**Work instruction**
Each line of the entries, from the first to the line containing "setBw_out : ∀", is to be transcribed exactly as it stands; include no other lines.

**Source information**
/-! ### setBw -/

@[simp] theorem setBw_now : ∀ s b i j v, (State.setBw s b i j v).now = s.now := fun _ _ _ _ _ => rfl
@[simp] theorem setBw_pending : ∀ s b i j v, (State.setBw s b i j v).pending = s.pending := fun _ _ _ _ _ => rfl
@[simp] theorem setBw_out : ∀ s b i j v, (State.setBw s b i j v).out = s.out := fun _ _ _ _ _ => rfl
@[simp] theorem setBw_freeCount : ∀ s b i j v, (State.setBw s b i j v).freeCount = s.freeCount := fun _ _ _ _ _ => rfl
@[simp] theorem setBw_devState : ∀ s b i j v, (State.setBw s b i j v).devState = s.devState := fun _ _ _ _ _ => rfl
@[simp] theorem setBw_printAt : ∀ s b i j v, (State.setBw s b i j v).printAt = s.printAt := fun _ _ _ _ _ => rfl
@[simp] theorem setBw_dev : ∀ s b i j v, (State.setBw s b i j v).dev = s.dev := fun _ _ _ _ _ => rfl
@[simp] theorem setBw_fns : ∀ s b i j v, (State.setBw s b i j v).fns = s.fns := fun _ _ _ _ _ => rfl
@[simp] theorem setBw_moa : ∀ s b i j v, (State.setBw s b i j v).moa = s.moa := fun _ _ _ _ _ => rfl
@[simp] theorem setBw_deqHead : ∀ s b i j v, (State.setBw s b i j v).deqHead = s.deqHead := fun _ _ _ _ _ => rfl
@[simp] theorem setBw_deqTail : ∀ s b i j v, (State.setBw s b i j v).deqTail = s.deqTail := fun _ _ _ _ _ => rfl
@[simp] theorem setBw_deqLost : ∀ s b i j v, (State.setBw s b i j v).deqLost = s.deqLost := fun _ _ _ _ _ => rfl
@[simp] theorem setBw_clock : ∀ s b i j v, (State.setBw s b i j v).clock = s.clock := fun _ _ _ _ _ => rfl
@[simp] theorem setBw_net : ∀ s b i j v, (State.setBw s b i j v).net = s.net := fun _ _ _ _ _ => rfl
@[simp] theorem setBw_encs : ∀ s b i j v, (State.setBw s b i j v).encs = s.encs := fun _ _ _ _ _ => rfl
@[simp] theorem setBw_trig : ∀ s b i j v, (State.setBw s b i j v).trig = s.trig := fun _ _ _ _ _ => rfl
@[simp] theorem setBw_marks : ∀ s b i j v, (State.setBw s b i j v).marks = s.marks := fun _ _ _ _ _ => rfl
@[simp] theorem setBw_ports : ∀ s b i j v, (State.setBw s b i j v).ports = s.ports := fun _ _ _ _ _ => rfl
@[simp] theorem setBw_drays : ∀ s b i j v, (State.setBw s b i j v).drays = s.drays := fun _ _ _ _ _ => rfl
@[simp] theorem setBw_supplies : ∀ s b i j v, (State.setBw s b i j v).supplies = s.supplies := fun _ _ _ _ _ => rfl
@[simp] theorem setBw_lastTrip : ∀ s b i j v, (State.setBw s b i j v).lastTrip = s.lastTrip := fun _ _ _ _ _ => rfl
@[simp] theorem setBw_safeCause : ∀ s b i j v, (State.setBw s b i j v).safeCause = s.safeCause := fun _ _ _ _ _ => rfl
@[simp] theorem setBw_axes : ∀ s b i j v, (State.setBw s b i j v).axes = s.axes := fun _ _ _ _ _ => rfl
@[simp] theorem setBw_ssis : ∀ s b i j v, (State.setBw s b i j v).ssis = s.ssis := fun _ _ _ _ _ => rfl
@[simp] theorem setBw_cmps : ∀ s b i j v, (State.setBw s b i j v).cmps = s.cmps := fun _ _ _ _ _ => rfl
@[simp] theorem setBw_cams : ∀ s b i j v, (State.setBw s b i j v).cams = s.cams := fun _ _ _ _ _ => rfl
@[simp] theorem setBw_health : ∀ s b i j v, (State.setBw s b i j v).health = s.health := fun _ _ _ _ _ => rfl
@[simp] theorem setBw_engines : ∀ s b i j v, (State.setBw s b i j v).engines = s.engines := fun _ _ _ _ _ => rfl
@[simp] theorem setBw_deflaters : ∀ s b i j v, (State.setBw s b i j v).deflaters = s.deflaters := fun _ _ _ _ _ => rfl
@[simp] theorem setBw_place : ∀ s b i j v, (State.setBw s b i j v).place = s.place := fun _ _ _ _ _ => rfl
@[simp] theorem setBw_deficit : ∀ s b i j v, (State.setBw s b i j v).deficit = s.deficit := fun _ _ _ _ _ => rfl
@[simp] theorem setBw_subch : ∀ s b i j v, (State.setBw s b i j v).subch = s.subch := fun _ _ _ _ _ => rfl
@[simp] theorem setBw_stripeGen : ∀ s b i j v, (State.setBw s b i j v).stripeGen = s.stripeGen := fun _ _ _ _ _ => rfl
@[simp] theorem setBw_sram : ∀ s b i j v, (State.setBw s b i j v).sram = s.sram := fun _ _ _ _ _ => rfl
@[simp] theorem setBw_pair : ∀ s b i j v, (State.setBw s b i j v).pair = s.pair := fun _ _ _ _ _ => rfl
@[simp] theorem setBw_sched : ∀ s b i j v, (State.setBw s b i j v).sched = s.sched := fun _ _ _ _ _ => rfl
@[simp] theorem setBw_boot : ∀ s b i j v, (State.setBw s b i j v).boot = s.boot := fun _ _ _ _ _ => rfl
@[simp] theorem setBw_power : ∀ s b i j v, (State.setBw s b i j v).power = s.power := fun _ _ _ _ _ => rfl
@[simp] theorem setBw_trim : ∀ s b i j v, (State.setBw s b i j v).trim = s.trim := fun _ _ _ _ _ => rfl
@[simp] theorem setBw_mram : ∀ s b i j v, (State.setBw s b i j v).mram = s.mram := fun _ _ _ _ _ => rfl
@[simp] theorem setBw_errLog : ∀ s b i j v, (State.setBw s b i j v).errLog = s.errLog := fun _ _ _ _ _ => rfl
@[simp] theorem setBw_logSeq : ∀ s b i j v, (State.setBw s b i j v).logSeq = s.logSeq := fun _ _ _ _ _ => rfl
@[simp] theorem setBw_missLog : ∀ s b i j v, (State.setBw s b i j v).missLog = s.missLog := fun _ _ _ _ _ => rfl
@[simp] theorem setBw_missNext : ∀ s b i j v, (State.setBw s b i j v).missNext = s.missNext := fun _ _ _ _ _ => rfl
@[simp] theorem setBw_webSlow : ∀ s b i j v, (State.setBw s b i j v).webSlow = s.webSlow := fun _ _ _ _ _ => rfl
@[simp] theorem setBw_test : ∀ s b i j v, (State.setBw s b i j v).test = s.test := fun _ _ _ _ _ => rfl
@[simp] theorem setBw_pins : ∀ s b i j v, (State.setBw s b i j v).pins = s.pins := fun _ _ _ _ _ => rfl
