-- ==== Sys2Proof/Laws/Quiet.lean ====
section
/-!
SUPPORT. The operations that touch nothing but what events touch (R53 to R55, R64, R65, R298): outputs, plain objects, bars, functions,
sessions, the device event queue and the scheduler. For each of them one lemma: all else of State is left as it was.
-/
set_option linter.unusedSimpArgs false
set_option linter.unusedVariables false
namespace Sys2Proof.Machine
open Sys2Proof

@[simp] theorem quiet_out (s : State) (v) : State.quiet { s with out := v } = s.quiet := rfl
@[simp] theorem quiet_dev (s : State) (v) : State.quiet { s with dev := v } = s.quiet := rfl
@[simp] theorem quiet_bars (s : State) (v) : State.quiet { s with bars := v } = s.quiet := rfl
@[simp] theorem quiet_fns (s : State) (v) : State.quiet { s with fns := v } = s.quiet := rfl
@[simp] theorem quiet_moa (s : State) (v) : State.quiet { s with moa := v } = s.quiet := rfl
@[simp] theorem quiet_deqTail (s : State) (v) : State.quiet { s with deqTail := v } = s.quiet := rfl
@[simp] theorem quiet_deqLost (s : State) (v) : State.quiet { s with deqLost := v } = s.quiet := rfl
@[simp] theorem quiet_sched (s : State) (v) : State.quiet { s with sched := v } = s.quiet := rfl
@[simp] theorem forAll_quiet {α : Type} (xs : List α) (f : α → State → State) (s : State)
    (h : ∀ x t, (f x t).quiet = t.quiet) : (forAll xs f s).quiet = s.quiet := forAll_keeps State.quiet xs f s h
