-- ==== Sys2Proof/Laws/Dram.lean ====
section
/-!
SUPPORT. The operations that leave the memory subchannels alone (R244 to R260), one lemma each.
-/
set_option linter.unusedSimpArgs false
set_option linter.unusedVariables false
namespace Sys2Proof.Machine
open Sys2Proof

@[simp] theorem forAll_subch {α : Type} (xs : List α) (f : α → State → State) (s : State)
    (h : ∀ x t, (f x t).subch = t.subch) : (forAll xs f s).subch = s.subch := forAll_keeps State.subch xs f s h

theorem quiet_to_subch {s t : State} (h : t.quiet = s.quiet) : t.subch = s.subch := (congrArg State.subch h : t.quiet.subch = s.quiet.subch)
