-- ==== Sys2Proof/Laws/Loader.lean ====
section
/-!
SUPPORT. The operations that leave the loader and its rollback counter alone (R308 to R310), one lemma each.
-/
set_option linter.unusedSimpArgs false
set_option linter.unusedVariables false
namespace Sys2Proof.Machine
open Sys2Proof

@[simp] theorem forAll_boot {α : Type} (xs : List α) (f : α → State → State) (s : State)
    (h : ∀ x t, (f x t).boot = t.boot) : (forAll xs f s).boot = s.boot := forAll_keeps State.boot xs f s h

theorem quiet_to_boot {s t : State} (h : t.quiet = s.quiet) : t.boot = s.boot := (congrArg State.boot h : t.quiet.boot = s.quiet.boot)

**Result**
/-! ### setBw -/

@[simp] theorem setBw_now : ∀ s b i j v, (State.setBw s b i j v).now = s.now := fun _ _ _ _ _ => rfl
@[simp] theorem setBw_pending : ∀ s b i j v, (State.setBw s b i j v).pending = s.pending := fun _ _ _ _ _ => rfl
@[simp] theorem setBw_out : ∀ s b i j v, (State.setBw s b i j v).out = s.out := fun _ _ _ _ _ => rfl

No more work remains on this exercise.